Nobody knew what was in store at the onset of the Covid-19 pandemic in March, but when schools and offices shut down and the threat of the virus in New York City was greater than ever, many wealthy families beelined to their Hamptons homes.
Always a sought-after destination between Memorial Day Weekend and Labor Day Weekend, the Hamptons is relatively quiet in March and April and is nearly vacant in the winter months. With Covid-19 still a looming threat, many city dwellers are taking advantage of the seclusion in the Hamptons and renting in the off-season this winter and even up to a year.
Since March, the market has been fierce, with many bidding wars and sales over asking prices due to low inventory and high demand.
“Once the stay-at-home order in New York came into place, people came out here looking for the quality of life, as well as a good investment, and the Hamptons has always been both,” says Todd Bourgard, Senior Executive Regional Manager of Sales for Douglas Elliman in the Hamptons
At the onset of the pandemic, East Hampton-based Sotheby’s International Realty agent Beth Felsen experienced a record number of inquiries, and many with turnarounds of less than two days. Many homes were even renting for up to three times the price in hopes of getting out of New York City.
“It was just this frenzy,” Felsen says. “Anyone who was looking to buy all of a sudden had this sense of urgency. Everything that was turnkey, like new construction, just flew and people wanted to move right in. I sold a house in April via FaceTime.”
Bourgard saw many people outbidding each other in the spring. “Homes that were on the rental market for, let’s say, $250,000 through the season, we saw going at sometimes $50,000 or $100,000 over asking,” he says.
Some homes are renting for up to $850,000 for a year-round rental or up to $375,000 per month, which is unheard of in the fall and winter months.
Despite the pandemic, the summer saw similar high traffic to past seasons, but the only difference was that more people were looking to buy at the end of the summer to secure a more permanent escape.
“In August, we did 94 contracts in the $1 to $2 million range,” Bourgard says. “That’s up 135% from August 2019. And even our $4 to $5 million homes were up 340% from August 2019.”
It seems as though people are shifting their mindsets from the Hamptons being a secondary market to a primary, as there is a serious uptick in homes being rented from mid-September through April.

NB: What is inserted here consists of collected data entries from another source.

-- ==== Sys2Proof/Machine/Operands.lean ====
section
/-! DEFINITION. The operand forms of the management orders: how an argument field is read before the owning rule
examines it (R182), the codes of 10.5 in both directions, and the clamps that the load rules name. -/

namespace Sys2Proof.Machine

/-- A flag byte: 0 is NO and 1 is YES (R182). -/
def flagOf (b : Byte) : Option Bool := if b = 0#8 then some false else if b = 1#8 then some true else none

/-- An optional id or address: 65,535 is absent (R182). -/
def optionalId (w : Word) : Option Nat := if w = 65535#16 then none else some w.toNat

/-- An optional id as it is carried. -/
def optionalWord (n : Option Nat) : Word :=
  match n with
  | some k => w16 k
  | none => 65535#16

/-- An optional line as it is carried. -/
def lineWord (l : Option Line) : Word := optionalWord (l.map lineNum)

/-! ## Codes of two-valued fields -/

def valveKindOf (b : Byte) : Option ValveKind :=
  if b = 0#8 then some .actuated else if b = 1#8 then some .manual else none
def ValveKind.num : ValveKind → Nat
  | .actuated => 0
  | .manual => 1

def normalOf (b : Byte) : Option Normal := if b = 0#8 then some .opened else if b = 1#8 then some .closed else none
def Normal.num : Normal → Nat
  | .opened => 0
  | .closed => 1

def sensorKindOf (b : Byte) : Option SensorKind :=
  if b = 0#8 then some .pressure else if b = 1#8 then some .flow else none
def SensorKind.num : SensorKind → Nat
  | .pressure => 0
  | .flow => 1

def saturationOf (b : Byte) : Option Saturation :=
  if b = 0#8 then some .clamp else if b = 1#8 then some .refer else none
def Saturation.num : Saturation → Nat
  | .clamp => 0
  | .refer => 1

def partModeOf (w : Word) : Option PartMode :=
  if w = 0#16 then some .transparent else if w = 1#16 then some .active else none
def PartMode.num : PartMode → Nat
  | .transparent => 0
  | .active => 1

def stationModeOf (w : Word) : Option StationMode :=
  if w = 0#16 then some .learn else if w = 1#16 then some .rejectUnknown else none
def StationMode.num : StationMode → Nat
  | .learn => 0
  | .rejectUnknown => 1

def tracePolicyOf (w : Word) : Option TracePolicy :=
  if w = 0#16 then some .stop else if w = 1#16 then some .overwrite else none

def Phase.num : Phase → Nat
  | .areaSearch => 0
  | .supplyWalk => 1
def Origin.num : Origin → Nat
  | .detected => 0
  | .declared => 1
def CrewDir.num : CrewDir → Nat
  | .close => 0
  | .opened => 1
def Cause.num : Cause → Nat
  | .coincidence => 0
  | .sharpDrop => 1

/-! ## Codes of other fields -/

/-- The initial OPERABILITY of a valve load; LOCAL is outside its set (R8). -/
def loadOperabilityOf (b : Byte) : Option Operability :=
  if b = 0#8 then some .operable else if b = 1#8 then some .seized else if b = 2#8 then some .passing
  else if b = 4#8 then some .outOfService else none

/-- The state of a VALVE_STATE order: 0, 1 or 4 (R11). -/
def stateOperabilityOf (w : Word) : Option Operability :=
  if w = 0#16 then some .operable else if w = 1#16 then some .seized else if w = 4#16 then some .outOfService else none

def Operability.num : Operability → Nat
  | .operable => 0
  | .seized => 1
  | .passing => 2
  | .local => 3
  | .outOfService => 4

def zoneModeOf (w : Word) : Option ZoneMode :=
  if w = 0#16 then some .auto else if w = 1#16 then some .confirm else if w = 2#16 then some .inhibit else none
def ZoneMode.num : ZoneMode → Nat
  | .auto => 0
  | .confirm => 1
  | .inhibit => 2

/-- The result of a CREW_REPORT (R15). -/
inductive CrewResult where
  | closed | opened | seized
  deriving DecidableEq, Repr

def crewResultOf (w : Word) : Option CrewResult :=
  if w = 0#16 then some .closed else if w = 1#16 then some .opened else if w = 2#16 then some .seized else none

def IncState.num : IncState → Nat
  | .planWait => 1
  | .planning => 2
  | .confirmWait => 3
  | .closing => 4
  | .verifying => 5
  | .isolated => 6
  | .notTight => 7
  | .held => 8
  | .restoring => 9

def HeldReason.num : HeldReason → Nat
  | .planTooLarge => 1
  | .sourceInArea => 2
  | .unstable => 3
  | .surgeLimit => 4
  | .override => 5
  | .breach => 6

def Verdict.num : Verdict → Nat
  | .tight => 1
  | .inflowOnly => 2
  | .unverified => 3

def IncOutcome.num : IncOutcome → Nat
  | .restored => 1
  | .restoredPartial => 2
  | .cancelled => 3

def Role.num : Role → Nat
  | .boundary => 0
  | .interior => 1
  | .abandoned => 2

def Freshness.num : Freshness → Nat
  | .never => 0
  | .fresh => 1
  | .stale => 2

def CountSide.num : CountSide → Nat
  | .none => 0
  | .low => 1
  | .high => 2

def Excursion.num : Excursion → Nat
  | .inBand => 0
  | .low => 1
  | .high => 2

def StationKind.num : StationKind → Nat
  | .configured => 1
  | .learned => 2

def Age.num : Age → Nat
  | .touched => 0
  | .untouched => 1
  | .silent => 2

/-- The failures of a step, coded as STEP_FAILED carries them (R118, R183). -/
inductive Failure where
  | seized | local | unreachable
  deriving DecidableEq, Repr

def Failure.num : Failure → Nat
  | .seized => 0
  | .local => 1
  | .unreachable => 2

/-- Subject kind and id as READ_TRACE carries them (R183). -/
def subjectKind : Option Subject → Nat
  | none => 0
  | some (.segment _) => 1
  | some (.valve _) => 2
  | some (.sensor _) => 3
  | some (.zone _) => 4
  | some (.station _) => 5

def subjectId : Option Subject → Nat
  | none => 0
  | some (.segment i) => i
  | some (.valve i) => i
  | some (.sensor i) => i
  | some (.zone i) => i
  | some (.station a) => a

def Loss.num : Loss → Nat
  | .none => 0
  | .lostAfter => 1
  | .lostBefore => 2

/-! ## Clamps -/

/-- A value held to a range: the nearer end where it lies outside. -/
def clampTo (lo hi n : Nat) : Nat := if n < lo then lo else if hi < n then hi else n

/-- A poll interval as R5 writes it: 0 is off, 1..4 is 5, above 120 is 120. -/
def clampPoll (n : Nat) : Nat := if n = 0 then 0 else clampTo 5 120 n

/-- The result of a taken load: OK_CLAMPED when a value was changed. -/
def loaded (clamped : Bool) : Result := if clamped then .okClamped else .ok

end Sys2Proof.Machine
end

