/-- R105, R106, R111 to R114, R117, R118, R127: the expiries of the timers of a valve's step, what a calculation point does
by the test of its run and the result of the calculation, and what forming an order does where its station has no line or
the line no place. `failed` ends the step with its trace entry and `told` reports it; `first` is the number of the first
incident the run serves. MODEL CHOICE: an expiry moves the part's time up to the time it is due (log entry 3), a disturbance
follows the report of the failure (log entry 11), which follows the grant of the slot the step held (log entry 12), the
surge limit holds each incident in CLOSING that the run serves and the entries name the first incident served (log entry
13), a poll QUERY with no line fails the step (log entry 16), the LEFT_PARTIAL entry follows the end of the touched entry
(log entry 22), the release of R127 is tested while the incident is RESTORING (log entry 30), and the incidents are told in
the order the run came to serve them (log entry 46). -/
def Obligations.StepTimers : Prop :=
  (∀ (s : State) (v : Nat) (c : StepCtx) (x : Valve) (k : ValveClass),
    s.part.context? v = some c → s.part.valve? v = some x → s.part.vclass? x.vclass = some k → s.part.canonical →
    let q := fun (d : Nat) => { s.part with now := max s.part.now d }
    let first := c.serves.head?.bind fun r => (s.part.incident? r).map Incident.number
    let failed := fun (why : Nat) (q : Part) => (q.record .stepFailed first (some (.valve v)) (some why)).endContext v
    let told := fun (q : Part) =>
      if c.run = .closing then
        c.serves.foldl (fun q r => if q.stateOf r = some .closing then q.planChanged r (.valve v) else q) q
      else (c.serves.foldl (fun q r => q.endTouched r v true) q).record .leftPartial first (some (.valve v)) none
    let taken := fun (i : Instr) (e : Part) => e.still → exec i s = .next { s with part := e }
    let order := fun (u tag code value : Nat) =>
      Frame.sealed
        { dst := BitVec.ofNat 16 x.station, src := BitVec.ofNat 16 s.part.mgmt.ownAddress,
          ctl := controlByte .order (s.part.trunk.urgencyMap.getD u 0), tag := BitVec.ofNat 8 tag,
          items := [⟨BitVec.ofNat 8 (x.channel * 8), BitVec.ofNat 8 code, BitVec.ofNat 8 (value / 256), BitVec.ofNat 8 value⟩],
          crc := 0#16 }
    let urgent := fun (u : Nat) => (∃ r ∈ c.serves, s.part.urgencyOf r = u) ∧ ∀ r ∈ c.serves, s.part.urgencyOf r ≤ u
    let idle := fun (l : Line) => (s.part.line l).sending = none ∧ (s.part.line l).queues = ⟨[], [], [], []⟩ ∧
      s.part.mgmt.notices = [] ∧ s.part.seq.frames = [] ∧ x.station ≠ 65535 ∧
      ∃ n e, s.part.station? x.station = some (n, e) ∧ e.blocked = false ∧ e.line = some l
    let sends := fun (l : Line) (f : Frame) (q : Part) => q.setLine l { q.line l with sending := some ⟨f, false⟩ }
    (∀ d, c.travelDue = some d →
      let heard := ∃ n e, s.part.station? x.station = some (n, e) ∧ e.age ≠ .silent ∧ e.blocked = false
      let a := failed 2 (q d)
      let b := failed 0 (((q d).putValve v { x with operability := .seized }).record .operability none (some (.valve v)) (some 1))
      (¬heard → a.atRest → taken (.travelTimerExpiry v) (told a)) ∧
      (heard → x.operability ≠ .seized → b.atRest →
        taken (.travelTimerExpiry v) ((told b).announce ⟨.valve v, false, true, false, false⟩)) ∧
      (heard → x.operability = .seized → (failed 0 (q d)).atRest → taken (.travelTimerExpiry v) (told (failed 0 (q d))))) ∧
    (∀ d, c.queryDue = some d → (failed 2 (q d)).atRest → taken (.queryTimerExpiry v) (told (failed 2 (q d)))) ∧
    (∀ d, c.pollDue = some d →
      let n := max s.part.now d
      let timed := (q d).putContext v
        { c with pollDue := if k.poll = 0 then none else some (n + 10 * k.poll), pollStart := n }
      let due := s.part.mgmt.mode = .active ∧ (∀ t, x.positionTime = some t → t < c.pollStart) ∧
        ∀ f ∈ s.part.seq.frames, ¬(f.valve = v ∧ f.kind = .poll)
      (¬due → taken (.pollExpiry v) timed) ∧
      (∀ l u, due → idle l → urgent u → taken (.pollExpiry v) (sends l (order u 0 19 0) timed)) ∧
      (due → c.serves ≠ [] → x.station ≠ 65535 → (∃ n e, s.part.station? x.station = some (n, e) ∧ e.blocked = true) →
        (failed 2 timed).atRest → taken (.pollExpiry v) (told (failed 2 timed)))) ∧
    (∀ d, c.dwellDue = some d →
      taken (.dwellEnd v) (((q d).putContext v { c with dwellDue := none }).calcPoint Part.settled v)) ∧
    (∀ d o, c.dwellDue = some d → c.reached = some o → c.run = .closing →
      let n := max s.part.now d
      (s.part.mgmt.mode = .transparent →
        taken (.dwellEnd v) ((q d).putContext v { c with phase := .halted, dwellDue := none })) ∧
      (∀ i, s.part.mgmt.mode = .active → (∃ r ∈ c.serves, s.part.stateOf r = some .closing) →
        s.part.surgeInput x o 0 = some i →
        (∀ t m l u, i.calc = .step t m → idle l → urgent u →
          let tag := s.part.seq.tag
          let moved := ((q d).putValve v { x with moveTag := some tag }).putContext v
            { c with
              phase := .travelling, target := some t, span := m, dwellDue := none
              travelDue := some (n + 10 * (k.t10 * ((m + 9) / 10) + k.allowance))
              pollDue := if k.poll = 0 then none else some (n + 10 * k.poll), pollStart := n }
          taken (.dwellEnd v) (sends l (order u tag 17 t)
            { moved with seq := { moved.seq with tag := if tag < 255 then tag + 1 else 1 } })) ∧
        (∀ rise, i.calc = .limit rise →
          let a := ((q d).record .surgeLimit first (some (.valve v)) (some rise)).endContext v
          a.atRest → taken (.dwellEnd v)
            (c.serves.foldl (fun q r => if q.stateOf r = some .closing then q.hold r .surgeLimit (some v) else q) a)))) ∧
    (∀ p : Part, p.valve? v = some x → p.canonical →
      p.endContext v = { p with
        net := { p.net with valves := Table.put p.net.valves v { x with moveTag := none } }
        seq := { p.seq with
          contexts := p.seq.contexts.filter fun e => decide (e.1 ≠ v)
          frames := p.seq.frames.filter fun f => decide (f.valve ≠ v) } })) ∧
  (∀ (grants : Part → Part) (p : Part) (v : Nat) (c : StepCtx) (x : Valve), p.context? v = some c → p.valve? v = some x →
    let serving := fun (st : IncState) => ∃ r ∈ c.serves, p.stateOf r = some st
    let first := c.serves.head?.bind fun r => (p.incident? r).map Incident.number
    let back := if x.normal = .closed then 0 else 100
    let goal : Nat := if c.run = .closing then 0 else
      match (c.serves.head?.bind p.incident?).bind fun i => i.touched.find? fun t => decide (t.valve = v) with
      | some t => t.prior.getD back
      | none => back
    let goes := p.mgmt.mode = .active ∧ serving (if c.run = .closing then .closing else .restoring)
    let waits := p.mgmt.mode = .transparent ∨
      (c.run = .closing ∧ (serving .planWait ∨ serving .planning ∨ serving .confirmWait)) ∨
      (c.run = .restoring ∧ serving .restoring)
    let released := c.run = .restoring ∧ serving .restoring ∧ 1 < x.holdCount
    let ended := grants (p.endContext v)
    let release := fun (short : Bool) (q : Part) => c.serves.foldl (fun q r => q.endTouched r v short) q
    let comes := fun (q : Part) => p.calcPoint grants v = q
    (released → comes (release false ended)) ∧
    (¬released → ¬goes → waits → comes (p.putContext v { c with phase := .halted, dwellDue := none })) ∧
    (¬released → ¬goes → ¬waits → comes ended) ∧
    (¬released → goes → c.reached = none → x.opening = none → comes (p.formQuery grants v x c)) ∧
    (∀ o i, ¬released → goes → c.reached = some o ∨ (c.reached = none ∧ x.opening = some o) → p.surgeInput x o goal = some i →
      (i.calc = .final → c.run = .closing → comes (c.serves.foldl (fun q r => q.testVerify r) ended)) ∧
      (i.calc = .final → c.run = .restoring → comes (release false ended)) ∧
      (∀ t m, i.calc = .step t m → comes (p.formMove grants v x c t m)) ∧
      (∀ t rise, i.calc = .clamped t rise →
        comes ((p.record .surgeClamped first (some (.valve v)) (some rise)).formMove grants v x c t 1)) ∧
      (∀ rise, i.calc = .limit rise →
        let q := grants ((p.record .surgeLimit first (some (.valve v)) (some rise)).endContext v)
        (c.run = .closing →
          comes (c.serves.foldl (fun q r => if q.stateOf r = some .closing then q.hold r .surgeLimit (some v) else q) q)) ∧
        (c.run = .restoring → comes (release true q))))) ∧
  (∀ (grants : Part → Part) (p : Part) (v u t m : Nat) (c : StepCtx) (x : Valve), p.context? v = some c → p.valve? v = some x →
    p.canonical → (∃ r ∈ c.serves, p.urgencyOf r = u) → (∀ r ∈ c.serves, p.urgencyOf r ≤ u) →
    let tag := p.seq.tag
    let order := fun (tag code value : Nat) =>
      Frame.sealed
        { dst := BitVec.ofNat 16 x.station, src := BitVec.ofNat 16 p.mgmt.ownAddress,
          ctl := controlByte .order (p.trunk.urgencyMap.getD u 0), tag := BitVec.ofNat 8 tag,
          items := [⟨BitVec.ofNat 8 (x.channel * 8), BitVec.ofNat 8 code, BitVec.ofNat 8 (value / 256), BitVec.ofNat 8 value⟩],
          crc := 0#16 }
    let first := c.serves.head?.bind fun r => (p.incident? r).map Incident.number
    let fails := fun (q : Part) =>
      let a := grants ((q.record .stepFailed first (some (.valve v)) (some 2)).endContext v)
      if c.run = .closing then
        c.serves.foldl (fun q r => if q.stateOf r = some .closing then q.planChanged r (.valve v) else q) a
      else (c.serves.foldl (fun q r => q.endTouched r v true) a).record .leftPartial first (some (.valve v)) none
    let waits := fun (kind : OrderKind) (f : Frame) (l : Line) (q : Part) =>
      q.setSeqFrames (q.seq.frames ++ [{ valve := v, kind := kind, frame := f, lines := [l] }])
    let moved := (({ p with seq := { p.seq with tag := if tag < 255 then tag + 1 else 1 } }).putValve v
      { x with moveTag := some tag }).putContext v { c with phase := .pending, target := some t, span := m, dwellDue := none }
    let asked := p.putContext v { c with phase := .pending }
    let shut := ∃ n e, p.station? x.station = some (n, e) ∧ e.blocked = true ∧ p.mgmt.mode = .active
    let routed := fun (l : Line) => ¬shut ∧ ∃ n e, p.station? x.station = some (n, e) ∧ e.line = some l
    let full := fun (l : Line) (f : Frame) => 16 ≤ ((p.line l).queues.get (p.classOf f)).length
    x.station ≠ 65535 →
    (shut → p.formMove grants v x c t m = fails moved ∧ p.formQuery grants v x c = fails asked) ∧
    (∀ l, routed l → full l (order tag 17 t) → p.formMove grants v x c t m = waits .move (order tag 17 t) l moved) ∧
    (∀ l, routed l → full l (order 0 19 0) → p.formQuery grants v x c = waits .query (order 0 19 0) l asked))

“We’ve never experienced the demand for year-round or winter rentals like we are right now,” Felsen says, adding that in September, she received three sealed bids for properties listed that day that went significantly over ask. “I had a customer that accepted an offer in early September and they were out-bid. Everything is going for full price or above ask. It’s just moving so quickly.”
There is also a rush for families with young children to rent or buy a home, as many are choosing to enroll their children in local schools, especially in East Hampton, Amagansett and Sag Harbor. This year alone, the Ross School in East Hampton had 101 new students enrolled, compared to 16 new students enrolled in 2019.
Even private schools based in New York City are opening up campuses in East Hampton, including the prestigious Avenues: the World School, which opened up Avenues Studio Hamptons in August.
Felsen adds that Covid-19 has freaked people out, and families don’t want their children in an unsafe environment. She says many people are planning to stay in the Hamptons for the next one to two years, and while it might not be permanent, buyers are making sure they have everything they need within their homes to keep them safe and healthy for the foreseeable future.
Now more than ever, the amount of space and amenities are proving more valuable for families than location. For example, many want to ensure there’s space for a home office, a room for homeschooling, a kid’s playroom and a gym.
“This fall and winter, renters seem less concerned about being on the water and are concentrating more on the importance of practical living space, including large pantries and kitchens for many home-cooked family meals, indoor entertainment spaces for each member of the family and quiet rooms to work,” says Mauricio Umansky, founder and CEO of Los Angeles-based real-estate firm The Agency. “It is less about location and more about space.”
Felsen says the mindset around the Hamptons is swiftly changing from just a summer beach escape to more of a lifestyle.
“In general, people feel safe and feel they’ve made the right decision by staying out here,” she says.